One of the biggest “myths” about marketing a BV practice is that all the practitioner needs is a designation (or several designations) from any of the major BV professional credentialing organizations. “Your qualifications are critical,” explained Mel Abraham in his keynote address to the 2012 NACVA Consultants’ Conference in Dallas last week. But since all appraisers must have the appropriate credentials to practice their valuation skills, “your particular qualifications don’t matter to the marketplace or your position within it,” he said. Your designations don’t differentiate you—or help create a seven-figure practice. “It’s the experience you have and the results you get that matter.”

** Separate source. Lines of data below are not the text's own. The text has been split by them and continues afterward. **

/-- A running value reads back. -/
theorem setGaugeVal_crc64 (v : Nat) (h : s.regB (aGauge ep g 0) 1 = true) :
    (s.setGaugeVal ep g v).reg64 (aGauge ep g 0x10) = v % 2 ^ 64 := by
  rw [State.setGaugeVal, if_pos h, reg64_setReg64]

theorem setGaugeVal_crc32 (v : Nat) (h : s.regB (aGauge ep g 0) 1 = false) :
    (s.setGaugeVal ep g v).regN (aGauge ep g 0x10) = v % 2 ^ 32 := by
  rw [State.setGaugeVal, if_neg (by simp [h]), regN_setRegN]

/-- GAUGE_CHUNK_BOUNDARY of a gauge whose boundary is due, with no bytes waiting: what it leaves in the registers. -/
theorem execGaugeChunkBoundary_moves (he : ep < 36) (hg : g < 8) (hd : ep * 8 + g ∈ s.gaugeDue)
    (hp : look [] s.gaugePend (ep * 8 + g) = []) :
    ∃ t, execGaugeChunkBoundary ep g s = .next t ∧ ∀ x, t.reg x = (s.chunkMoved ep g).reg x := by
  have ctl : (s.setReg64 (aGauge ep g 0x20) (s.gaugeVal ep g)).regF (aGauge ep g 0) 1 1 = s.regF (aGauge ep g 0) 1 1 := by
    rw [State.regF, setReg64_other _ (aGauge_ne (by decide)) (by rw [aGauge_add]; exact aGauge_ne (by decide)), State.regF]
  have kept : (s.chunkMoved ep g).gaugePend = s.gaugePend ∧ (s.chunkMoved ep g).gaugeDue = s.gaugeDue := setGaugeVal_pend _ ep g _
  refine ⟨_, onUnit_next s _ (by simp [gaugeOk, he, hg]) (by simpa using hd), fun x => ?_⟩
  simp only [ctl]
  refine (gaugeBytes_nil (s := { s.chunkMoved ep g with gaugeDue := rem (s.chunkMoved ep g).gaugeDue (ep * 8 + g) }) ?_ ?_ x).trans rfl
  · exact (congrArg (look [] · (ep * 8 + g)) kept.1).trans hp
  · simp [rem]

/-- What G_CHUNK, the running value and G_CHUNKS hold after it. -/
theorem chunkMoved_parts (s : State) (ep g : Nat) :
    (s.chunkMoved ep g).reg64 (aGauge ep g 0x20) = s.gaugeVal ep g ∧
    (if s.regB (aGauge ep g 0) 1 = true then (s.chunkMoved ep g).reg64 (aGauge ep g 0x10) = 0
      else (s.chunkMoved ep g).regN (aGauge ep g 0x10) = 0xFFFFFFFF) ∧
    (s.chunkMoved ep g).regN (aGauge ep g 0x28) = (s.regN (aGauge ep g 0x28) + 1) % 2 ^ 32 := by
  have ne : ∀ {a b : Nat}, a ≠ b → aGauge ep g a ≠ aGauge ep g b := fun h => aGauge_ne h
  have alg : ((s.setReg64 (aGauge ep g 0x20) (s.gaugeVal ep g)).incWrap (aGauge ep g 0x28)).regB (aGauge ep g 0) 1 =
      s.regB (aGauge ep g 0) 1 := by
    rw [State.regB, gaugeChunk_reg (ne (by decide)) (by rw [aGauge_add]; exact ne (by decide)) (ne (by decide)), State.regB]
  have val : s.gaugeVal ep g < 2 ^ 64 := by
    unfold State.gaugeVal
    split
    · exact reg64_lt s _
    · exact Nat.lt_trans (s.reg (aGauge ep g 0x10)).isLt (by decide)
  refine ⟨?_, ?_, ?_⟩
  · have chunk : ∀ n ∈ [0x20, 0x24], (s.chunkMoved ep g).reg (aGauge ep g n) = (s.setReg64 (aGauge ep g 0x20) (s.gaugeVal ep g)).reg (aGauge ep g n) := by
      intro n hn
      have : n = 0x20 ∨ n = 0x24 := by simpa using hn
      rw [State.chunkMoved, setGaugeVal_other _ (ne (by omega)) (by rw [aGauge_add]; exact ne (by omega)), State.incWrap, State.setRegN,
        State.reg_setReg_other _ _ (ne (by omega))]
    rw [reg64_congr (chunk 0x20 (by simp)) (by rw [aGauge_add]; exact chunk 0x24 (by simp)), reg64_setReg64, Nat.mod_eq_of_lt val]
  · split
    · next h => rw [State.chunkMoved, setGaugeVal_crc64 _ (alg.trans h), State.regF, fld_one, ← State.regB, h]; rfl
    · next h =>
      have h := Bool.eq_false_iff.2 h
      rw [State.chunkMoved, setGaugeVal_crc32 _ (alg.trans h), State.regF, fld_one, ← State.regB, h]
      rfl
  · rw [State.regN, State.chunkMoved, setGaugeVal_other _ (ne (by decide)) (by rw [aGauge_add]; exact ne (by decide)), ← State.regN, State.incWrap,
      regN_setRegN, State.regN, setReg64_other _ (ne (by decide)) (by rw [aGauge_add]; exact ne (by decide)), ← State.regN]

end

end Sys2Proof.Machine
end

section
/-! Requests to pages, and writes of registers (R460, R465, R552, R553, R562). -/

namespace Sys2Proof.Machine

/-! ### Where pages lie (R566, R567) -/

/-- An address in one of the ranges of the link, STACK and TRANSLATION pages names the page and the offset that it is made of. -/
theorem pageAt_of_parts {a k i o cls : Nat} (ha : a = 0x1000 * (k + i) + o) (ho : o < 0x1000)
    (hk : k = 0x200 ∧ i < 76 ∧ cls = clsLink ∨ k = 0x300 ∧ i < 24 ∧ cls = clsStack ∨ k = 0x320 ∧ i < 17 ∧ cls = clsXl) :
    pageAt a = some (cls, i, o) := by
  have page : a / 0x1000 = k + i := by omega
  have offset : a % 0x1000 = o := by omega
  simp only [pageAt, page, offset, Bool.and_eq_true, decide_eq_true_eq]
  rcases hk with ⟨rfl, hi, rfl⟩ | ⟨rfl, hi, rfl⟩ | ⟨rfl, hi, rfl⟩
  all_goals
    repeat rw [if_neg (by omega)]
    rw [if_pos (by omega), Nat.add_sub_cancel_left]

theorem pageAt_link {l : Nat} (hl : l < 76) : pageAt (rg clsLink l 0) = some (clsLink, l, 0) :=
  pageAt_of_parts (k := 0x200) (by rw [show rg clsLink l 0 = 0x200000 + 0x1000 * l + 0 from rfl]; omega) (by decide) (.inl ⟨rfl, hl, rfl⟩)

theorem rgStack_eq (p o : Nat) : rg clsStack p o = 0x300000 + 0x1000 * p + o := rfl

theorem pageAt_stack {p o : Nat} (hp : p < 24) (ho : o < 0x1000) : pageAt (rg clsStack p o) = some (clsStack, p, o) :=
  pageAt_of_parts (k := 0x300) (by rw [rgStack_eq]; omega) ho (.inr (.inl ⟨rfl, hp, rfl⟩))

theorem pageAt_xl {c : Nat} (hc : c < 17) : pageAt (rg clsXl c 0) = some (clsXl, c, 0) :=
  pageAt_of_parts (k := 0x320) (by rw [rgXl_eq]; omega) (by decide) (.inr (.inr ⟨rfl, hc, rfl⟩))

/-! ### Requests (R562) -/

/-- A request of a page that responds. -/
theorem pageRow_page {page cls inst off : Nat} {s : State} (h : pageAt page = some (cls, inst, off)) (r : s.responds 0 page = true)
    (f : Nat → Nat → State → State) : pageRow page s f = .next (f cls inst s) := by
  simp only [pageRow, h]
  exact whenB_next s (f cls inst) r

section
variable {s : State} {c : Nat} (hc : c < 17) (r : s.responds 0 (rg clsXl c 0) = true)
include hc r

theorem execEnReq_xl : execEnReq (rg clsXl c 0) s = .next (s.enReqOn clsXl c id) := pageRow_page (pageAt_xl hc) r _
theorem execStopReq_xl : execStopReq (rg clsXl c 0) s = .next (s.stopReqOn clsXl c id) := pageRow_page (pageAt_xl hc) r _
theorem execIsolate_xl : execIsolate (rg clsXl c 0) s = .next (s.ignored clsXl c) := pageRow_page (pageAt_xl hc) r _

theorem execEnReq_off (h : s.pst clsXl c = stOff) : execEnReq (rg clsXl c 0) s = .next (s.setPst clsXl c stStarting) := by
  rw [execEnReq_xl hc r, State.enReqOn, if_pos (.inl h), id]

theorem execEnReq_stopping (h : s.pst clsXl c = stStopping) : execEnReq (rg clsXl c 0) s = .next (s.setPendOn clsXl c true) := by
  rw [execEnReq_xl hc r, State.enReqOn, if_neg (by simp [h]), if_pos h]

theorem execStopReq_stopping (h : s.pst clsXl c = stStopping) : execStopReq (rg clsXl c 0) s = .next (s.setPendOn clsXl c false) := by
  rw [execStopReq_xl hc r, State.stopReqOn, if_neg (by simp [h]), if_neg (by simp [h]), if_pos h]

theorem execStopReq_on (h : s.pst clsXl c = stOn) : execStopReq (rg clsXl c 0) s = .next (s.setPst clsXl c stStopping) := by
  rw [execStopReq_xl hc r, State.stopReqOn, if_neg (by simp [h]), if_pos (.inl h), id]

end

/-- ISOLATE of a link's page. -/
theorem execIsolate_link {s : State} {l : Nat} (hl : l < 76) (r : s.responds 0 (rg clsLink l 0) = true) :
    execIsolate (rg clsLink l 0) s = .next (if s.pst clsLink l = stOff then s.setPst clsLink l stIsolated
      else if s.pst clsLink l = stIsolated then s else s.ignored clsLink l) := pageRow_page (pageAt_link hl) r _

/-! ### What a gauge's page reads (R172) -/

/-- The HI word of the running value of a 32-bit gauge reads 0. -/
theorem pageWord_gaugeHi {s : State} {ep g : Nat} (hg : g < 8) (h : s.regB (aGauge ep g 0) 1 = false) :
    s.pageWord clsGauge ep (0x100 + 0x40 * g + 0x14) = 0 := by
  have ctl : rg clsGauge ep (0x100 + 0x40 * g + 0x14 - 0x14) = aGauge ep g 0 := by
    rw [Nat.add_sub_cancel]; rfl
  have hi : clsGauge = clsGauge ∧ 0x100 ≤ 0x100 + 0x40 * g + 0x14 ∧ 0x100 + 0x40 * g + 0x14 < 0x300 ∧
      (0x100 + 0x40 * g + 0x14 - 0x100) % 0x40 = 0x14 ∧ s.regB (rg clsGauge ep (0x100 + 0x40 * g + 0x14 - 0x14)) 1 = false :=
    ⟨rfl, by omega, by omega, by omega, ctl ▸ h⟩
  rw [State.pageWord, if_neg (by simp), if_neg (by simp), if_neg (by simp), if_neg (by simp), if_neg (by simp), if_pos hi]

/-! ### A write that arrives (R460, R509, R527) -/

/-- A TLP that is counted leaves the registers outside its counter. -/
theorem tlpIn_other (s : State) {x : Nat} (h : x ≠ 0x2F0120) (h4 : x ≠ 0x2F0124) : s.tlpIn.reg x = s.reg x := setReg64_other _ h h4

Market positioning is the key to debunking the other big BV marketing myths, such as “there’s too much competition” or “it takes too much time” to build a successful BV business. Sure, it takes time, effort, and the proper education, tools, resources, marketing practices, and—perhaps most important—professional mentors. But the impediments to building a wildly successful practice are not a surfeit of competitors or a dearth of client referrals. Abraham said, “It’s all about positioning yourself in the marketplace,” and then creating the right perception and promotion of your particular proficiencies. In his NACVA address, Abraham offered a cornucopia of practical tips for appraisers to engage their intended audience—including how to use the Internet, email, direct mail, video resources, and publishing and speaking opportunities. Look for a complete discussion of how to build a BV business that serves “society, community, and your life” in the August 2012 issue of Business Valuation Update.

Survey: How do you use and apply market data?

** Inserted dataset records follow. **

-- ==== Sys2Proof/Machine/Flags.lean ====
section
/-!
DEFINITION. Everything the part derives from its state on the spot: lane and hold tests, wetness, input and target
activity, cause and trip conditions, and the outputs that follow the state (log 29).
-/

namespace Sys2Proof.Machine
open Sys2Proof

/-! ### Lanes -/

/-- A lane is down in TOUCHDOWN, POLISH and RELEASING (05, section 5.1). -/
def LaneState.down : LaneState → Bool
  | .raised => false
  | .touchdown => true
  | .polish => true
  | .releasing => true

def State.laneDown (s : State) (l : Lane) : Bool := (s.lane l).state.down

def State.laneRaised (s : State) (l : Lane) : Bool := decide ((s.lane l).state = .raised)

def State.bothRaised (s : State) : Bool := s.laneRaised .a && s.laneRaised .b

/-- The PRESSURE_FAULT condition of a lane: the fault flag of any of its channels is set (R94). -/
def State.pressureFault (s : State) (l : Lane) : Bool := (s.lane l).channels.toList.any (·.fault)

/-- A lane's fault channel set (R94). -/
def State.faultChannels (s : State) (l : Lane) : Six Bool := (s.lane l).channels.map (·.fault)

/-! ### Slurry -/

/-- A bar is wet while its feed is not NONE and its outlets' served flows sum to more than 0 (R140). -/
def Bar.wet (b : Bar) : Bool := b.feed.isSome && decide (0 < (b.outlets.map (·.served)).sum)

/-! ### Conditioner -/

/-- The states in which the disk motor runs (R100). -/
def CondState.motorOn : CondState → Bool
  | .waitHub | .waitClear | .moving | .lowering | .dwelling | .sweeping | .lifting | .returning => true
  | .unreferenced | .homing | .parked | .halted | .fault => false

/-- PARKED, UNREFERENCED or FAULT: the states in which PAD RESET, DISK RESET and STATION RESTART are taken
(R12, R120, R160). -/
def CondState.atRest : CondState → Bool
  | .parked | .unreferenced | .fault => true
  | _ => false

/-! ### Hub -/

/-- Hub quiet: the holder is absent and the wait list empty (R59). -/
def Hub.quiet (h : Hub) : Bool := h.holder.isNone && h.waitList.isEmpty

/-- The intruder set is not empty (R68). -/
def Hub.intrusion (h : Hub) : Bool := h.intruders.a || h.intruders.b || h.intruders.cond

/-- A referenced arm inside the hub. The inside flag is clear for an unreferenced arm (R37). -/
def State.armInside (s : State) (m : Arm) : Bool := (s.arm m).referenced && (s.arm m).inside

/-- The arms inside the hub. -/
def State.armsInside (s : State) : List Arm := [Arm.a, Arm.b, Arm.cond].filter s.armInside

/-! ### Interlock inputs and targets (R149, R150) -/

def Matrix.input (m : Matrix) (i : InputIndex) : InterlockInput := m.inputs.getD i.val InterlockInput.reset

/-- An input is active when its accepted level, inverted if the invert mask marks it, is 1 (R149). -/
def State.inputActive (s : State) (i : InputIndex) : Bool :=
  (s.matrix.input i).accepted != s.settings.matrix.invertMask.getLsbD i.val

/-- A target is active while at least one input in its mask is active (R150). -/
def State.targetActive (s : State) (t : Target) : Bool :=
  (List.finRange 8).any fun i => (s.settings.matrix.masks.get t).getLsbD i.val && s.inputActive i

/-! ### Causes, levels and conditions (R152, R153, R157) -/

/-- The hold level is the highest severity in the cause set, NONE when it is empty (R153). -/
def levelOf (causes : List CauseEntry) : HoldLevel :=
  if causes.any (fun e => decide (e.severity = .hard)) then .hard
  else if causes.isEmpty then .none
  else .soft

def State.holdLevel (s : State) (l : Lane) : HoldLevel := levelOf (s.causes l)

/-- Whether a lane cause's condition is active, judged afresh (R152). LINK_SILENT's is active while
the silent flag is set (R177) in the silence that began with the expiry that added it (R152), to the next valid frame (R155).
DESIGN CHOICE (log 30): in a later silence, of which R177 says otherwise than R152 and R155, it is as these two say. -/
def State.causeActive (s : State) (l : Lane) : CauseKind → Bool
  | .input => s.targetActive l.holdTarget
  | .remote => (s.matrix.remoteHold.get l).isSome
  | .pressureFault => s.pressureFault l
  | .dry => s.laneDown l && !(s.bar l).wet
  | .linkSilent =>
      let x := s.links.silence.get l
      x.silent && x.cause
  | .supplyLow => s.press.supplyLowActive
  | .trip => decide (s.matrix.station = .tripped)

/-- Whether a trip cause's condition is active (R157). -/
def State.tripActive (s : State) : TripCause → Bool
  | .input => s.targetActive .stationTrip
  | .remote => s.matrix.remoteTrip
  | .hubIntrusion => s.hub.intrusion
  | .platenStall => decide (s.tracker.state = .stalled)
  | .platenLost => decide (s.tracker.state = .lost)

/-- The members of a lane's cause set whose condition is active (R156). -/
def State.activeCauses (s : State) (l : Lane) : List CauseKind :=
  CauseKind.all.filter fun k => (s.causes l).any (fun e => decide (e.kind = k)) && s.causeActive l k

/-- The trip causes whose condition is active, whether or not in the trip cause set (R159). -/
def State.activeTrips (s : State) : List TripCause := TripCause.all.filter s.tripActive

/-! ### Outputs that follow the state (R83, R162, R165, R171) -/

/-- The duty, out of 4095, of a regulator output at a command (R83). -/
def regulatorDuty (command : Nat) : Nat := command * 4095 / 1000

/-- Whether an output is asserted (R162). -/
def State.asserted (s : State) : Output → Bool
  | .armStop => decide (s.matrix.station = .tripped)
  | .slurryShutoff => s.targetActive .slurryStop
  | .stationReady =>
      decide (s.matrix.station = .normal) && s.map.valid && decide (s.tracker.state = .tracking)

/-- The level of an output pin: by the polarity, and low while RESET is asserted (R162). -/
def State.pinLevel (s : State) (o : Output) : Bool :=
  !s.resetAsserted &&
    match s.settings.matrix.polarity.get o with
    | .high => s.asserted o
    | .low => !s.asserted o

/-- Whether a port's attention line is asserted: while its notice set is not empty, and not while RESET is asserted
(R165, R171). -/
def State.attention (s : State) (p : Port) : Bool := !s.resetAsserted && !(s.port p).notices.isEmpty

/-- The bytes on a port's transmit pair; it idles while RESET is asserted (R165, R168). -/
def State.transmitting (s : State) (p : Port) : Option (List Byte) :=
  if s.resetAsserted then none else (s.port p).sending

/-- The duty of a head regulator output (R83). -/
def State.headDuty (s : State) (l : Lane) (c : Chan) : Nat := regulatorDuty ((s.lane l).channels.get c).command

/-- The duty of the downforce regulator output (R111, R83). -/
def State.downforceDuty (s : State) : Nat := regulatorDuty s.cond.dfCommand

/-- The disk motor enable (R100). -/
def State.diskMotor (s : State) : Bool := s.cond.state.motorOn

end Sys2Proof.Machine
end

After the Tax Court’s decision in Gallagher v. Commissioner and its rejection of the four comparable companies used in the guideline public company analysis by the taxpayer’s expert, “is the market approach even valid anymore?” asked Bob Grossman (Grossman Yanak & Ford) at the recent NACVA conference in Dallas. “I think so,” he said, but Gallagher has prompted the profession to take a closer look.

In teaching the market method in BV courses, Grossman uses the example of trying to value a 1960s Corvette. “If [that same model] is selling for $75,000 on the market, then that’s its [market] value,” he believes. “But the problem in BV is the lack of direct comparability. There’s a broad spectrum of methodology that we apply to try and bring [the analysis] down to the same degree of comparability, but the courts are looking for a degree of comparability in the data—at least in tax cases—that doesn’t exist.”

How do you currently use the market databases? Do you routinely consider applying private transaction data as well as guideline public company data to reach a market value for a subject company? If not, why not? And in applying the income approach, do you still derive ERP, size premium, and other inputs to the WACC and capital structure from guideline public company comparables? We’d like to find out more about appraisers’ current application of the market approach and their reliance on the various data sources in this quick, eight-question online survey. We’ll publish the results in the next issue of BVWire.

No new guidance yet on FLP appeals or appraiser penalties—but, hey, you can now ‘friend’ the IRS RPO and get tweets!

When is the long-anticipated guidance on Sec. 6695A appraisal/appraiser penalties coming from the IRS? That was among the first questions lobbed to the panel of presenters on tax-related valuation topics at the NACVA conference. “There’s no manual done yet,” reported Sue Kurzweil, a national business valuation issue coordinator with the IRS. “It’s in the works, but I don’t know when the guidelines will be issued,” she said.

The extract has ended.